Your task:
Using the string "namespace" as the key, pull each matching line out of the records below.
====
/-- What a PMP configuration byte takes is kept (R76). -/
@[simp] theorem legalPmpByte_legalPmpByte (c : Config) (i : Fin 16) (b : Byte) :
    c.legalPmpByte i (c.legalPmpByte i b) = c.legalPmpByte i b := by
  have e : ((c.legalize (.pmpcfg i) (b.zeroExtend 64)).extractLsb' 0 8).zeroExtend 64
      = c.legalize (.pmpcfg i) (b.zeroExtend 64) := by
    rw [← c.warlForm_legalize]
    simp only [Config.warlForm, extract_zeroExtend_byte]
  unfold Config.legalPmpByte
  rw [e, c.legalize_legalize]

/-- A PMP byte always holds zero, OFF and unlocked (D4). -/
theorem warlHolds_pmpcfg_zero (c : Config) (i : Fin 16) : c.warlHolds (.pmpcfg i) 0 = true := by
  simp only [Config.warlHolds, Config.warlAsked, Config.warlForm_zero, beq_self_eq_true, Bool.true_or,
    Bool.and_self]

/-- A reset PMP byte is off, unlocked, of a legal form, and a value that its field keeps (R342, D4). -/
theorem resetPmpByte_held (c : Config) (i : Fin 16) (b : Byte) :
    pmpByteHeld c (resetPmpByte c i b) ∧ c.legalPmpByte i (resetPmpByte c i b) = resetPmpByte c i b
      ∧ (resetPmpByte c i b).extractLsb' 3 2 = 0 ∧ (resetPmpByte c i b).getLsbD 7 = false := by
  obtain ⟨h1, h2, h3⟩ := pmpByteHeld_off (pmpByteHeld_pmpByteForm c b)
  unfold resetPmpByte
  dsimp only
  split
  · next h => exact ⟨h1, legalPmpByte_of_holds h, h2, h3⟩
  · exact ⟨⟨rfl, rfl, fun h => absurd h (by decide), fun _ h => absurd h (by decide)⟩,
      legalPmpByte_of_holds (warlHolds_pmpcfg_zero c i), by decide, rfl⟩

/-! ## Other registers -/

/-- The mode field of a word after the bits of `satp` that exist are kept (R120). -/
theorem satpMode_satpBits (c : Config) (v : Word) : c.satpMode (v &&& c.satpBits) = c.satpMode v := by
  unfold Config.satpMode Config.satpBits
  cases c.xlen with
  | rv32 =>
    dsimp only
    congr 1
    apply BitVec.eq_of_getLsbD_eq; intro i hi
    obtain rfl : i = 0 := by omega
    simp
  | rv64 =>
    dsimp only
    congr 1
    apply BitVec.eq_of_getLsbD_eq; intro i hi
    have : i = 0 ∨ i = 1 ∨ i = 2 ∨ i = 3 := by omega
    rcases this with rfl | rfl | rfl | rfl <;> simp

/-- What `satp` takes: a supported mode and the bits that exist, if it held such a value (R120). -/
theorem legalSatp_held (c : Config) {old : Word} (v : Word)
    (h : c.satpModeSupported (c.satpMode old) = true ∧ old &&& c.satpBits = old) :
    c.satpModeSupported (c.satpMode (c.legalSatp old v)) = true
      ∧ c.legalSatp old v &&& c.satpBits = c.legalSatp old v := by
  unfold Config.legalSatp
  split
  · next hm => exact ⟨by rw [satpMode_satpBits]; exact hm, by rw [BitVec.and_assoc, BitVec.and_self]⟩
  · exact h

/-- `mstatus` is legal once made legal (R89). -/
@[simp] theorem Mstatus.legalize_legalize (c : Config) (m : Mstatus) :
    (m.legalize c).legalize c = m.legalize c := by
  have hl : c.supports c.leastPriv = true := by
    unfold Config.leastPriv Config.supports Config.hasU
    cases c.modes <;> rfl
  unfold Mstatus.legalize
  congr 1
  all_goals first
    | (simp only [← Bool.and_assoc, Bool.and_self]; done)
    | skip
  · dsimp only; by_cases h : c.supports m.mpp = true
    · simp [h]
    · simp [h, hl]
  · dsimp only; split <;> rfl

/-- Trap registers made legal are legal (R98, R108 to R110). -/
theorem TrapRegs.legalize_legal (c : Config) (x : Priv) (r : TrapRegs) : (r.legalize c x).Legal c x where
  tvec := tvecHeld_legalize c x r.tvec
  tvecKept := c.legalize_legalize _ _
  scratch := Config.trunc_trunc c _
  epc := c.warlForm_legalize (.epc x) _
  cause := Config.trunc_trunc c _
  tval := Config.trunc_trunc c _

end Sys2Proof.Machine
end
====
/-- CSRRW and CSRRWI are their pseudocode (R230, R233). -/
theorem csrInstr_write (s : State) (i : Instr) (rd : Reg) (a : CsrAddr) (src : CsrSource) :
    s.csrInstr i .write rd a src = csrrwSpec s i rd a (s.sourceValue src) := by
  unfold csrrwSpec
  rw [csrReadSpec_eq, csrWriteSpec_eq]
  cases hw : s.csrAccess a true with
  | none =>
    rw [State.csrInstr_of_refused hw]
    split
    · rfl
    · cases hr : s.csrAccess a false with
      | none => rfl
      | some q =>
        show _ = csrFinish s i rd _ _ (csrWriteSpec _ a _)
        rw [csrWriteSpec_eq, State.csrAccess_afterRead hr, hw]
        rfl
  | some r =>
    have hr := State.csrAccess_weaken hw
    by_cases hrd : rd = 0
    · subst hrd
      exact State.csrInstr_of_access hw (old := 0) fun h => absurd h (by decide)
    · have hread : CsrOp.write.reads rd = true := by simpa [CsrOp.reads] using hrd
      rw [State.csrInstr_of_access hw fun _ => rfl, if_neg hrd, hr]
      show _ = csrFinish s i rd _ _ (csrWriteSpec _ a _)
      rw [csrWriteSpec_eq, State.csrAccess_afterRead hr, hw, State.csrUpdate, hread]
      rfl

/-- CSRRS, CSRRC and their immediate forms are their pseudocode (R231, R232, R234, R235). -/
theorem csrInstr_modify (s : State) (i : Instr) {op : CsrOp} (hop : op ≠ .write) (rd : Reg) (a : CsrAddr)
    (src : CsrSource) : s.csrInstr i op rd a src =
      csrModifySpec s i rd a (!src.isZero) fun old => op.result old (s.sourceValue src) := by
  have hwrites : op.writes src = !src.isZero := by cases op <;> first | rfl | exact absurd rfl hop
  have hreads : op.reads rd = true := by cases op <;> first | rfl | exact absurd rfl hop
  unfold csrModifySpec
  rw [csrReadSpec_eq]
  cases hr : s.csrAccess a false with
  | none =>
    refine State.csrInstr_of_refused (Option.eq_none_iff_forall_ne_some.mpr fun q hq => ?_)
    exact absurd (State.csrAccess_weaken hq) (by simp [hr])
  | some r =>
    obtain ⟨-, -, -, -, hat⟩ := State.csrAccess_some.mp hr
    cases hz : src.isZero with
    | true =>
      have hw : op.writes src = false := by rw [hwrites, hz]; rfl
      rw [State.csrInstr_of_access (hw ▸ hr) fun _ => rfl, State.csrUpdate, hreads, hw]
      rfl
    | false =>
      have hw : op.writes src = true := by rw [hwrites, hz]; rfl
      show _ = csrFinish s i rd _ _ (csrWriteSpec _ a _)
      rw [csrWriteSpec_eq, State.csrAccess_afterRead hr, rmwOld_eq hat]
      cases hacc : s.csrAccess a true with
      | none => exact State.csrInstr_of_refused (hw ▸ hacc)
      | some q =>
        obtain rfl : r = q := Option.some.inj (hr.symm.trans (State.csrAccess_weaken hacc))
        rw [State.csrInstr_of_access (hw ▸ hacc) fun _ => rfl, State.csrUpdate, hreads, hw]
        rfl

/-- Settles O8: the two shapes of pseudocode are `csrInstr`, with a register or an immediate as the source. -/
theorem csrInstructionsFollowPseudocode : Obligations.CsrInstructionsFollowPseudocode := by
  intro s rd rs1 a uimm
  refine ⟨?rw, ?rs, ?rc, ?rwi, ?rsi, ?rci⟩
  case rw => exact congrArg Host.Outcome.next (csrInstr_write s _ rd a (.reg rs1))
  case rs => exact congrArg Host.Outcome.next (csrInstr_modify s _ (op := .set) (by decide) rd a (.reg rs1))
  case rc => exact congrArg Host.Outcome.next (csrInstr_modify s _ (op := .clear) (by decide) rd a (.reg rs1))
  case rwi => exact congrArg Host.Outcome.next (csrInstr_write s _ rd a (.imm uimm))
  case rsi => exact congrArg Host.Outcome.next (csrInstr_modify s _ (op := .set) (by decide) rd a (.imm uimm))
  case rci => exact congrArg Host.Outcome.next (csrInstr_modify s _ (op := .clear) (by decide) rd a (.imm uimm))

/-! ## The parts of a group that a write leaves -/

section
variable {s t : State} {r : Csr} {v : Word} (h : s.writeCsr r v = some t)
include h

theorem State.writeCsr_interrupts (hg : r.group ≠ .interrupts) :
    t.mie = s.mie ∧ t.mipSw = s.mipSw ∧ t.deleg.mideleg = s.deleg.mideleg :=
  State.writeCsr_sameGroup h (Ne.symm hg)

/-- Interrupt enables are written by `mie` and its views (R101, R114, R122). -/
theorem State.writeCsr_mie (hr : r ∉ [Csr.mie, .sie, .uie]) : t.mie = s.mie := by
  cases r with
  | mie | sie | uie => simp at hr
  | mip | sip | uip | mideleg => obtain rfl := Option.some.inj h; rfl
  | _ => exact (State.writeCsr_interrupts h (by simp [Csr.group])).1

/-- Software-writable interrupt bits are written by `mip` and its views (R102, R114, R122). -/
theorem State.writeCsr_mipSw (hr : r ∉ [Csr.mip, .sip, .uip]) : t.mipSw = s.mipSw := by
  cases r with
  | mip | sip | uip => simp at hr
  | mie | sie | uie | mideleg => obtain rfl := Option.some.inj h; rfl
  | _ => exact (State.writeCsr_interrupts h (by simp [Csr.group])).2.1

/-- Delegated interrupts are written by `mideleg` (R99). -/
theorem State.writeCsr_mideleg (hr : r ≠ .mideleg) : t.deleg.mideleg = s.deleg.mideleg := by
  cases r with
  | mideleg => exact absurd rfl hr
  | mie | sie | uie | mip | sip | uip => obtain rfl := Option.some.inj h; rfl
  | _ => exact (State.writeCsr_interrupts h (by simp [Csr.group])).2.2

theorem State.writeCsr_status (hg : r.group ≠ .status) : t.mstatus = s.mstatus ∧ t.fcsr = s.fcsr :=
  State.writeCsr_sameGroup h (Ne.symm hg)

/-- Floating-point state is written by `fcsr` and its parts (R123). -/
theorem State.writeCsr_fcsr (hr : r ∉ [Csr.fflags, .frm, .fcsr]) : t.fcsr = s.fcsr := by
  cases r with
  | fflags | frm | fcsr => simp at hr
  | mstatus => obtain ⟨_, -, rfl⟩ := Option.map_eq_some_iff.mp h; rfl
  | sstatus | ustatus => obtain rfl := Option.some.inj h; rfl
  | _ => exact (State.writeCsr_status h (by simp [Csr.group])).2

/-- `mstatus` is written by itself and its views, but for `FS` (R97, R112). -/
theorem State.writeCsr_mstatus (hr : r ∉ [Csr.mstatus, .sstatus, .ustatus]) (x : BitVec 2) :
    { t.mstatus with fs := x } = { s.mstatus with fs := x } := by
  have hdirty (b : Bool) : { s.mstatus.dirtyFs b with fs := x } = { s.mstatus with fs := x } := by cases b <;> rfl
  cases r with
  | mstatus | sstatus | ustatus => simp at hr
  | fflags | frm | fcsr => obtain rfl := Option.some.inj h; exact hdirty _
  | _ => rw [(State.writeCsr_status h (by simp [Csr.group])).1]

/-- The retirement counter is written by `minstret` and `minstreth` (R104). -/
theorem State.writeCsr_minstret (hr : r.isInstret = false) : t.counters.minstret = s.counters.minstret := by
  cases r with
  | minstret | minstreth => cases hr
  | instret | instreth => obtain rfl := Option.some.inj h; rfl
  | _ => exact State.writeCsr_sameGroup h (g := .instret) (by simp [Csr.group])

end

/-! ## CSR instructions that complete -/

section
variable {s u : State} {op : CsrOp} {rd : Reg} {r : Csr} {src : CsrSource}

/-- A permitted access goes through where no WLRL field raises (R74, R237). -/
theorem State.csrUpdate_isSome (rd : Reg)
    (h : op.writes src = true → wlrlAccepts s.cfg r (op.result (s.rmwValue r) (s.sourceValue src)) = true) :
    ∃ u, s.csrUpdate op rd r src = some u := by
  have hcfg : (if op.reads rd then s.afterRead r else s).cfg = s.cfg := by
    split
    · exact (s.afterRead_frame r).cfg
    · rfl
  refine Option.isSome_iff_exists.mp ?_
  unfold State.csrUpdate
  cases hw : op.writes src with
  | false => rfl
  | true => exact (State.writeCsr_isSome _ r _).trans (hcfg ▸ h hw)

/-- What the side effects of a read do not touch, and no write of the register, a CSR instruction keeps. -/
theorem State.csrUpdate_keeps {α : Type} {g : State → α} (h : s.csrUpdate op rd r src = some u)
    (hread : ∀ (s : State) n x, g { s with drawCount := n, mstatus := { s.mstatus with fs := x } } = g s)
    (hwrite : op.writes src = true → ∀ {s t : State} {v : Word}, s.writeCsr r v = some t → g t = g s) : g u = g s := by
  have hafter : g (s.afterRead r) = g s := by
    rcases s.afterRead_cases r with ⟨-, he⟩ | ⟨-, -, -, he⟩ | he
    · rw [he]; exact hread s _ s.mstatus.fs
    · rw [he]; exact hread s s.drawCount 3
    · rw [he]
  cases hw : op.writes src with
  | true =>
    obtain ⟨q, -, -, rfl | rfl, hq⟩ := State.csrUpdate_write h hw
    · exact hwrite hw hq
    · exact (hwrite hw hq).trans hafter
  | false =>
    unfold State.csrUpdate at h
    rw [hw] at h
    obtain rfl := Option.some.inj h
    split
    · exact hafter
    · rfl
====
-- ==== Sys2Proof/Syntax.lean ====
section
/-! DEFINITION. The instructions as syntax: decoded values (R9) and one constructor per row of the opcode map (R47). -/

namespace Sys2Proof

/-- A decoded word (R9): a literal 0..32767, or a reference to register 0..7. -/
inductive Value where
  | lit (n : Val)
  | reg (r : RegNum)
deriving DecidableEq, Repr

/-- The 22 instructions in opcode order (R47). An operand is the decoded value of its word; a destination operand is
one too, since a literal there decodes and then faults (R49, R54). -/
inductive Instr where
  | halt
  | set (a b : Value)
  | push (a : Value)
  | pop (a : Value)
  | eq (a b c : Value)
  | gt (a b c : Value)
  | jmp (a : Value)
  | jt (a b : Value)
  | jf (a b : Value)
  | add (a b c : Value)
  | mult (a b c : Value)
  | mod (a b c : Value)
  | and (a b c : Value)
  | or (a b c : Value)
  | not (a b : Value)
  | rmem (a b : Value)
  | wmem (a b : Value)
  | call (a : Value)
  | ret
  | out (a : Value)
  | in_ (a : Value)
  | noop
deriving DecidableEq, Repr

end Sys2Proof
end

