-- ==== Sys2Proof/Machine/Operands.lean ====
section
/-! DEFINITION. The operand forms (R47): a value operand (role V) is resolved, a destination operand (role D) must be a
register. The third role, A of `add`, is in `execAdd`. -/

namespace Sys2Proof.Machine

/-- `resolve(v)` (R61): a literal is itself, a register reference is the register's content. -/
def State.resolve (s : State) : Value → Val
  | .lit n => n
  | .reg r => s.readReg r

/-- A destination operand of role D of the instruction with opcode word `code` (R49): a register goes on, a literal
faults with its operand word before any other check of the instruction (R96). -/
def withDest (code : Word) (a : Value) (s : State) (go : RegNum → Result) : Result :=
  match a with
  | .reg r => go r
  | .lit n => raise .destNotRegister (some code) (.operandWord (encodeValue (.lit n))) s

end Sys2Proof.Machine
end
====
Answer to the exercise:
namespace Sys2Proof
namespace Sys2Proof.Machine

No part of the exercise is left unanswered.